传送门:Codeforces Round #276 (Div. 2)
按照题目规则改变a,a大于m时没意义,所以对m取模,根据题意,当a变化时变回到以前出现过的a时,说明出现循环,无解,否则会一直进行到出现a%m==0为止。
#include <cmath>
#include <cstdio>
#include <cstring>
#include <algorithm>
using namespace std ;
typedef long long LL ;
#define rep( i , a , b ) for ( int i = ( a ) ; i < ( b ) ; ++ i )
#define For( i , a , b ) for ( int i = ( a ) ; i <= ( b ) ; ++ i )
#define rev( i , a , b ) for ( int i = ( a ) ; i >= ( b ) ; -- i )
#define travel( e , H , u ) for ( Edge* e = H[u] ; e ; e = e -> next )
#define clr( a , x ) memset ( a , x , sizeof a )
const int MAXN = 100005 ;
int vis[MAXN] ;
int a , m ;
void solve () {
clr ( vis , 0 ) ;
int ok = 0 ;
while ( 1 ) {
if ( a % m == 0 ) {
ok = 1 ;
break ;
} else if ( vis[a % m] ) break ;
vis[a % m] = 1 ;
a = ( a + a % m ) % m ;
}
printf ( ok ? "Yes\n" : "No\n" ) ;
}
int main () {
while ( ~scanf ( "%d%d" , &a , &m ) ) solve () ;
return 0 ;
}
ans = max(maxx - minx , maxy - miny )^ 2。
#include <cmath>
#include <cstdio>
#include <cstring>
#include <algorithm>
using namespace std ;
typedef long long LL ;
#define rep( i , a , b ) for ( int i = ( a ) ; i < ( b ) ; ++ i )
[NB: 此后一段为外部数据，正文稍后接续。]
@[simp] theorem State.nextBoundary_cfg (s : State) (b : Bool): (s.nextBoundary b).cfg = s.cfg := rfl
@[simp] theorem State.nextBoundary_x (s : State) (b : Bool): (s.nextBoundary b).x = s.x := rfl
@[simp] theorem State.nextBoundary_pc (s : State) (b : Bool): (s.nextBoundary b).pc = s.pc := rfl
@[simp] theorem State.nextBoundary_cc (s : State) (b : Bool): (s.nextBoundary b).cc = s.cc := rfl
@[simp] theorem State.nextBoundary_cs (s : State) (b : Bool): (s.nextBoundary b).cs = s.cs := rfl
@[simp] theorem State.nextBoundary_lc (s : State) (b : Bool): (s.nextBoundary b).lc = s.lc := rfl
@[simp] theorem State.nextBoundary_au (s : State) (b : Bool): (s.nextBoundary b).au = s.au := rfl
@[simp] theorem State.nextBoundary_sp (s : State) (b : Bool): (s.nextBoundary b).sp = s.sp := rfl
@[simp] theorem State.nextBoundary_ta (s : State) (b : Bool): (s.nextBoundary b).ta = s.ta := rfl
@[simp] theorem State.nextBoundary_sa (s : State) (b : Bool): (s.nextBoundary b).sa = s.sa := rfl
@[simp] theorem State.nextBoundary_ira (s : State) (b : Bool): (s.nextBoundary b).ira = s.ira := rfl
@[simp] theorem State.nextBoundary_ccs (s : State) (b : Bool): (s.nextBoundary b).ccs = s.ccs := rfl
@[simp] theorem State.nextBoundary_iah (s : State) (b : Bool): (s.nextBoundary b).iah = s.iah := rfl
@[simp] theorem State.nextBoundary_iahs (s : State) (b : Bool): (s.nextBoundary b).iahs = s.iahs := rfl
@[simp] theorem State.nextBoundary_run (s : State) (b : Bool): (s.nextBoundary b).run = s.run := rfl
@[simp] theorem State.nextBoundary_dbgo (s : State) (b : Bool): (s.nextBoundary b).dbgo = s.dbgo := rfl
@[simp] theorem State.nextBoundary_lastPc (s : State) (b : Bool): (s.nextBoundary b).lastPc = s.lastPc := rfl
@[simp] theorem State.nextBoundary_imem (s : State) (b : Bool): (s.nextBoundary b).imem = s.imem := rfl
@[simp] theorem State.nextBoundary_dmem (s : State) (b : Bool): (s.nextBoundary b).dmem = s.dmem := rfl
@[simp] theorem State.nextBoundary_iack (s : State) (b : Bool): (s.nextBoundary b).iack = b := rfl
@[simp] theorem State.nextBoundary_inputs (s : State) (b : Bool): (s.nextBoundary b).inputs = s.inputs.tail := rfl
@[simp] theorem State.nextBoundary_draws (s : State) (b : Bool): (s.nextBoundary b).draws = s.draws := rfl

@[simp] theorem State.undisturbed_cfg (s : State) : (s.undisturbed).cfg = s.cfg := rfl
@[simp] theorem State.undisturbed_x (s : State) : (s.undisturbed).x = s.x := rfl
@[simp] theorem State.undisturbed_pc (s : State) : (s.undisturbed).pc = s.pc := rfl
@[simp] theorem State.undisturbed_cc (s : State) : (s.undisturbed).cc = s.cc := rfl
@[simp] theorem State.undisturbed_cs (s : State) : (s.undisturbed).cs = s.cs := rfl
@[simp] theorem State.undisturbed_lc (s : State) : (s.undisturbed).lc = s.lc := rfl
@[simp] theorem State.undisturbed_au (s : State) : (s.undisturbed).au = s.au := rfl
@[simp] theorem State.undisturbed_sp (s : State) : (s.undisturbed).sp = s.sp := rfl
@[simp] theorem State.undisturbed_ta (s : State) : (s.undisturbed).ta = s.ta := rfl
@[simp] theorem State.undisturbed_sa (s : State) : (s.undisturbed).sa = s.sa := rfl
@[simp] theorem State.undisturbed_ira (s : State) : (s.undisturbed).ira = s.ira := rfl
@[simp] theorem State.undisturbed_ccs (s : State) : (s.undisturbed).ccs = s.ccs := rfl
@[simp] theorem State.undisturbed_iah (s : State) : (s.undisturbed).iah = s.iah := rfl
@[simp] theorem State.undisturbed_iahs (s : State) : (s.undisturbed).iahs = s.iahs := rfl
@[simp] theorem State.undisturbed_run (s : State) : (s.undisturbed).run = .running := rfl
@[simp] theorem State.undisturbed_dbgo (s : State) : (s.undisturbed).dbgo = s.dbgo := rfl
@[simp] theorem State.undisturbed_lastPc (s : State) : (s.undisturbed).lastPc = s.lastPc := rfl
@[simp] theorem State.undisturbed_imem (s : State) : (s.undisturbed).imem = s.imem := rfl
@[simp] theorem State.undisturbed_dmem (s : State) : (s.undisturbed).dmem = s.dmem := rfl
@[simp] theorem State.undisturbed_iack (s : State) : (s.undisturbed).iack = s.iack := rfl
@[simp] theorem State.undisturbed_inputs (s : State) : (s.undisturbed).inputs = s.inputs := rfl
@[simp] theorem State.undisturbed_draws (s : State) : (s.undisturbed).draws = s.draws := rfl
#define For( i , a , b ) for ( int i = ( a ) ; i <= ( b ) ; ++ i )
#define rev( i , a , b ) for ( int i = ( a ) ; i >= ( b ) ; -- i )
#define travel( e , H , u ) for ( Edge* e = H[u] ; e ; e = e -> next )
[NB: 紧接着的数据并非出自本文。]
/-- The row of the opcode table: mask and match. -/
def opcodeRow : Instr → Word × Word
  | .ldbtDirect _ _ => (0x001F, 0x0000)
  | .ldbtOffset _ _ _ => (0x041F, 0x0004)
  | .ldbtIndex _ _ _ => (0xC41F, 0x0404)
  | .ldbtPostInc _ _ => (0xFC1F, 0x4404)
  | .ldbtPreDec _ _ => (0xFC1F, 0x4C04)
  | .ldbtPostUpd _ _ => (0xFC1F, 0x5404)
  | .ldbtRgs _ _ => (0x841F, 0x8404)
  | .ldshDirect _ _ => (0x001F, 0x0008)
  | .ldshOffset _ _ _ => (0x041F, 0x000C)
  | .ldshIndex _ _ _ => (0xC41F, 0x040C)
  | .ldshPostInc _ _ => (0xFC1F, 0x440C)
  | .ldshPreDec _ _ => (0xFC1F, 0x4C0C)
  | .ldshPostUpd _ _ => (0xFC1F, 0x540C)
  | .ldshRgs _ _ => (0x841F, 0x840C)
  | .stbtDirect _ _ => (0x001F, 0x0010)
  | .stbtOffset _ _ _ => (0x041F, 0x0014)
  | .stbtIndex _ _ _ => (0xC41F, 0x0414)
  | .stbtPostInc _ _ => (0xFC1F, 0x4414)
  | .stbtPreDec _ _ => (0xFC1F, 0x4C14)
  | .stbtPostUpd _ _ => (0xFC1F, 0x5414)
  | .stbtRgs _ _ => (0x841F, 0x8414)
  | .stshDirect _ _ => (0x001F, 0x0018)
  | .stshOffset _ _ _ => (0x041F, 0x001C)
  | .stshIndex _ _ _ => (0xC41F, 0x041C)
  | .stshPostInc _ _ => (0xFC1F, 0x441C)
  | .stshPreDec _ _ => (0xFC1F, 0x4C1C)
  | .stshPostUpd _ _ => (0xFC1F, 0x541C)
  | .stshRgs _ _ => (0x841F, 0x841C)
  | .jumpIa12 _ => (0x000F, 0x0001)
  | .jpsrIa12 _ => (0x000F, 0x0009)
  | .brnc _ => (0x00FF, 0x0015)
  | .brcr _ => (0x00FF, 0x0035)
  | .brno _ => (0x00FF, 0x0055)
  | .brof _ => (0x00FF, 0x0075)
  | .brnz _ => (0x00FF, 0x0095)
  | .brzr _ => (0x00FF, 0x00B5)
  | .brps _ => (0x00FF, 0x00D5)
  | .brng _ => (0x00FF, 0x00F5)
  | .brls _ => (0x00FF, 0x001D)
  | .brhi _ => (0x00FF, 0x003D)
  | .brlo _ => (0x00FF, 0x005D)
  | .brge _ => (0x00FF, 0x007D)
  | .brle _ => (0x00FF, 0x009D)
  | .brgt _ => (0x00FF, 0x00BD)
  | .bral _ => (0x00FF, 0x00DD)
  | .brlc _ => (0x00FF, 0x00FD)
  | .siah _ => (0xFE1F, 0x0005)
  | .jumpTa => (0xFFFF, 0x000D)
  | .jpsrTa => (0xFFFF, 0x002D)
  | .rtsr => (0xFFFF, 0x004D)
  | .rtir => (0xFFFF, 0x006D)
  | .stop => (0xFFFF, 0x008D)
  | .svpc => (0xFFFF, 0x00CD)
  | .rspc => (0xFFFF, 0x00ED)
  | .stie => (0xFFFF, 0x010D)
  | .clie => (0xFFFF, 0x012D)
  | .rsie => (0xFFFF, 0x014D)
  | .scie => (0xFFFF, 0x016D)
  | .stas => (0xFFFF, 0x018D)
  | .clas => (0xFFFF, 0x01AD)
  | .moveConst _ _ => (0x000F, 0x0003)
  | .addh _ _ => (0x001F, 0x0007)
  | .subfConst _ _ => (0x001F, 0x000B)
  | .addtConst _ _ => (0x001F, 0x000F)
  | .andbConst _ _ => (0x001F, 0x0017)
  | .iorbConst _ _ => (0x001F, 0x001B)
  | .compPos _ _ => (0x001F, 0x001F)
  | .subf _ _ _ => (0xC01F, 0x0002)
  | .addt _ _ _ => (0xC01F, 0x0006)
  | .subc _ _ _ => (0xC01F, 0x000A)
  | .addc _ _ _ => (0xC01F, 0x000E)
  | .mult _ _ _ => (0xC01F, 0x0012)
  | .andb _ _ _ => (0xC01F, 0x0016)
  | .iorb _ _ _ => (0xC01F, 0x001A)
  | .xorb _ _ _ => (0xC01F, 0x001E)
  | .shlz _ _ _ => (0xC01F, 0x4002)
  | .shru _ _ _ => (0xC01F, 0x4006)
  | .shlf _ _ _ => (0xC01F, 0x400A)
  | .shrs _ _ _ => (0xC01F, 0x400E)
  | .btcl _ _ _ => (0xC01F, 0x4012)
  | .btts _ _ => (0xC0FF, 0x4016)
  | .btst _ _ _ => (0xC01F, 0x401A)
  | .bttg _ _ _ => (0xC01F, 0x401E)
  | .mlhu _ _ _ => (0xC01F, 0x8002)
  | .mlhs _ _ _ => (0xC01F, 0x8006)
  | .comp _ _ => (0xC0FF, 0x8012)
  | .cmpc _ _ => (0xC0FF, 0x8032)
  | .compNeg _ _ => (0xC01F, 0x8016)
  | .adsp _ _ => (0xC01F, 0x801A)
  | .mtsrConstCc _ => (0xC07F, 0x801E)
  | .mtsrConstCs _ => (0xC07F, 0x803E)
  | .mtsrConstLc _ => (0xC07F, 0x805E)
  | .mtsrConstAu _ => (0xC07F, 0x807E)
  | .shlzConst _ _ => (0xC31F, 0xC202)
  | .shruConst _ _ => (0xC31F, 0xC206)
  | .shlfConst _ _ => (0xC31F, 0xC20A)
  | .shrsConst _ _ => (0xC31F, 0xC20E)
  | .btclConst _ _ => (0xC31F, 0xC212)
  | .bttsConst _ _ => (0xC31F, 0xC216)
  | .btstConst _ _ => (0xC31F, 0xC21A)
  | .bttgConst _ _ => (0xC31F, 0xC21E)
  | .move _ _ => (0xC71F, 0xC002)
  | .negt _ _ => (0xC71F, 0xC00A)
  | .absl _ _ => (0xC71F, 0xC00E)
  | .invt _ _ => (0xC71F, 0xC012)
  | .clzr _ _ => (0xC71F, 0xC016)
  | .sxbt _ _ => (0xC71F, 0xC01A)
  | .sxsh _ _ => (0xC71F, 0xC01E)
  | .sbcf _ _ => (0xC71F, 0xC102)
  | .adcf _ _ => (0xC71F, 0xC106)
  | .cpcf _ => (0xC7FF, 0xC10A)
  | .mfdp _ => (0xFF1F, 0xC302)
  | .mtdp _ => (0xFF1F, 0xC306)
  | .mfsr _ _ => (0xC71F, 0xC30A)
  | .mtsr _ _ => (0xC71F, 0xC30E)

/-- The word of the instruction has the fixed bits of its row. -/
def OpcodeRow.Statement (i : Instr) : Prop :=
  encode .default i &&& (opcodeRow i).1 = (opcodeRow i).2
#define clr( a , x ) memset ( a , x , sizeof a )
const int INF = 0x3f3f3f3f ;
int n ;
void solve () {
LL minx = INF , miny = INF ;
LL maxx = -INF , maxy = -INF ;
LL x , y ;
For ( i , 1 , n ) {
scanf ( "%I64d%I64d" , &x , &y ) ;
minx = min ( minx , x ) ;
maxx = max ( maxx , x ) ;
miny = min ( miny , y ) ;
maxy = max ( maxy , y ) ;
}
LL ans = max ( maxx - minx , maxy - miny ) ;
printf ( "%I64d\n" , ans * ans ) ;
}
int main () {
while ( ~scanf ( "%d" , &n ) ) solve () ;
return 0 ;
}
从l的最低位开始每位挨个填1直到l>r为止,这样一定是1个数最多的且最小的,比这个1多的肯定不存在,剩下的都是比他大的。
#include <cmath>
#include <cstdio>
#include <cstring>
#include <algorithm>
using namespace std ;
typedef long long LL ;
#define rep( i , a , b ) for ( int i = ( a ) ; i < ( b ) ; ++ i )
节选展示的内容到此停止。